As working days lose their cut-off times, a holistic approach to work/life balance couldn’t be more important. Originally, members’ clubs like Shoreditch House led the way, with an all-under-one-roof offer appealing to digital nomads (#UJLoves express facials from Cowshed Spa for lunch breaks). Now, new work spaces are evolving too, bringing wellbeing into the mix (check out Rise by We, by WeWork, next time you’re in Manhattan). Who’s getting the balance right? Here are three of our favourites.
Brand new to Fitzrovia, Mortimer House’s communal spaces are designed to feel lived in, and open fires make it hard to resist sitting down and finishing off those last emails. But the spaces have been designed mindfully too. The six storey art deco building also offers a meditation room, pilates, gym and a kitchen table meeting room.
Fora opened its first space in Clerkenwell in February, and has seven more locations planned by 2020. The focus is on offering a hotel style service for their members, where every aspect of design has been considered to encourage productivity – they’re even working with MIT to monitor their space and how it can improve. Stevie Parle’s Palatino will sort any hunger pangs, and the workspaces are open plan, with concierge, room service, gym and wellbeing studio, as well as yoga, personal training and massages.

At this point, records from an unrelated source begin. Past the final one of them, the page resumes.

-- ==== Sys2Proof/Machine/Homes.lean ====
section
/-! DEFINITION. Homes and die L2s as named operations: reads, writes and atomics at a home, watches, L2 lines, fills, write-backs,
releases and generation bumps (R178 to R201). -/

namespace Sys2Proof.Machine

/-! ## Commands by place -/

def State.cmd? (s : State) (core key : Nat) : Option Cmd := (s.m.core core).cmds.find? key

def Mach.setCmd (m : Mach) (core key : Nat) (c : Cmd) : Mach :=
  m.setCore core { m.core core with cmds := (m.core core).cmds.set key c }

def State.setCmd (s : State) (core key : Nat) (c : Cmd) : State := { s with m := s.m.setCmd core key c }

def State.die (s : State) (d : Nat) : Die := s.l2.die d
def State.setDie (s : State) (d : Nat) (x : Die) : State := { s with l2 := s.l2.setDie d x }
def State.home (s : State) (h : Nat) : Home := s.l2.home h
def State.setHome (s : State) (h : Nat) (x : Home) : State := { s with l2 := s.l2.setHome h x }

/-! ## Homes: sectors, cache, poison (R193, R194, R197) -/

/-- The home of an address; 8 stands for host memory, whose words are watched where they lie. -/
def homeOf (pa : Nat) : Nat := if inDevice pa then stackOf pa else 8

/-- The number of an address's 32-byte sector in its stack. -/
def sectorOf (pa : Nat) : Nat := stackAddr pa / 32

/-- A line used in a home cache of 16 ways: allocated, and a line of a full set makes room. MODEL'S CHOICE: R194 names no replacement order, and the least
recently used line goes (log entry 140). -/
def Home.touch (h : Home) (line : Nat) : Home :=
  let set (l : Nat) : Nat := Config.homeSet l % 8192
  let mates := h.cache.filter (fun l _ => l ≠ line && set l = set line)
  let oldest := mates.foldl (fun (b : Option (Nat × Nat)) p => match b with
    | none => some p
    | some q => if p.2 < q.2 then some p else some q) none
  let cache := match oldest with
    | some q => if 16 ≤ mates.length then h.cache.erase q.1 else h.cache
    | none => h.cache
  { h with cache := cache.set line h.clock, clock := h.clock + 1 }

/-- Whether some byte of [pa, pa + n) lies in a poisoned sector. -/
def State.poisoned (s : State) (pa n : Nat) : Bool :=
  inDevice pa && (List.range ((pa + n - 1) / 32 - pa / 32 + 1)).any (fun k =>
    (s.home (stackOf (32 * (pa / 32 + k)))).poison.contains (sectorOf (32 * (pa / 32 + k))))

/-- The sector of the addresses written, if all its 32 bytes are. -/
def wholeSectors (ps : List (Nat × Byte)) : List Nat :=
  let secs := distinct (ps.map (fun p => p.1 / 32))
  secs.filter (fun x => decide (32 ≤ (distinct ((ps.filter (fun p => p.1 / 32 = x)).map Prod.fst)).length))

/-- A home's records of a write: a whole sector's poison and error are cleared and its lines are in the cache. -/
def State.homeWritten (s : State) (ps : List (Nat × Byte)) : State :=
  let s := (wholeSectors ps).foldl (fun (s : State) x =>
    let h := stackOf (32 * x)
    s.setHome h { s.home h with poison := (s.home h).poison.filter (· ≠ sectorOf (32 * x)), errors := (s.home h).errors.erase (sectorOf (32 * x)) }) s
  (distinct (ps.map (fun p => p.1 / 128))).foldl (fun (s : State) l =>
    s.setHome (stackOf (128 * l)) ((s.home (stackOf (128 * l))).touch l)) s

/-! ## Answers to peers (R299, R301) -/

/-- An answer to a peer, sent on the port that its device and address choose; with no port up it is lost. This device itself is answered without
one. -/
def State.reply (s : State) (src cmd elem code : Nat) (value : Word) (at_ : Nat) : State :=
  if src = s.sys.devNum then { s with fab := { s.fab with sent := s.fab.sent ++ [.answer none src cmd elem code value] } }
  else
    match s.fab.portFor src at_ with
    | none => s
    | some p => { s with fab := { s.fab.sendOn p src at_ with sent := s.fab.sent ++ [.answer (some p) src cmd elem code value] } }

/-! ## Watches (R163, R196) -/

/-- Whether a value meets a watch's comparison. -/
def Watch.meets (w : Watch) (v : Word) : Bool :=
  let x := (v &&& w.mask).toNat
  let y := (w.cmp &&& w.mask).toNat
  match w.rel with
  | 0 => x = y
  | 1 => x ≠ y
  | 2 => decide (y ≤ x)
  | _ => decide (x < y)

/-- The value with which a watch is satisfied now, if it is. -/
def Watch.hit (w : Watch) (mem : Mem) : Option Word :=
  let v := BitVec.ofNat 64 (mem.readN w.pa w.size)
  if w.meets v then some v else none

Neon, midcentury furniture, the studio location for 1966 film Blow Up… step into Rohan Silva and Sam Aldenton’s latest Second Home, at Holland Park, and it’s easy to see how these spaces foster a community and collaboration: people want to spend time here. Businesses based at Second Home grow 10 per cent faster than the national average, so something’s working. In Holland Park, the focus is on natural light, the members-only photography studio, and weekly wellbeing activities including yoga, meditation and boot camps.
So when the working day is done, you can make time for some head space too.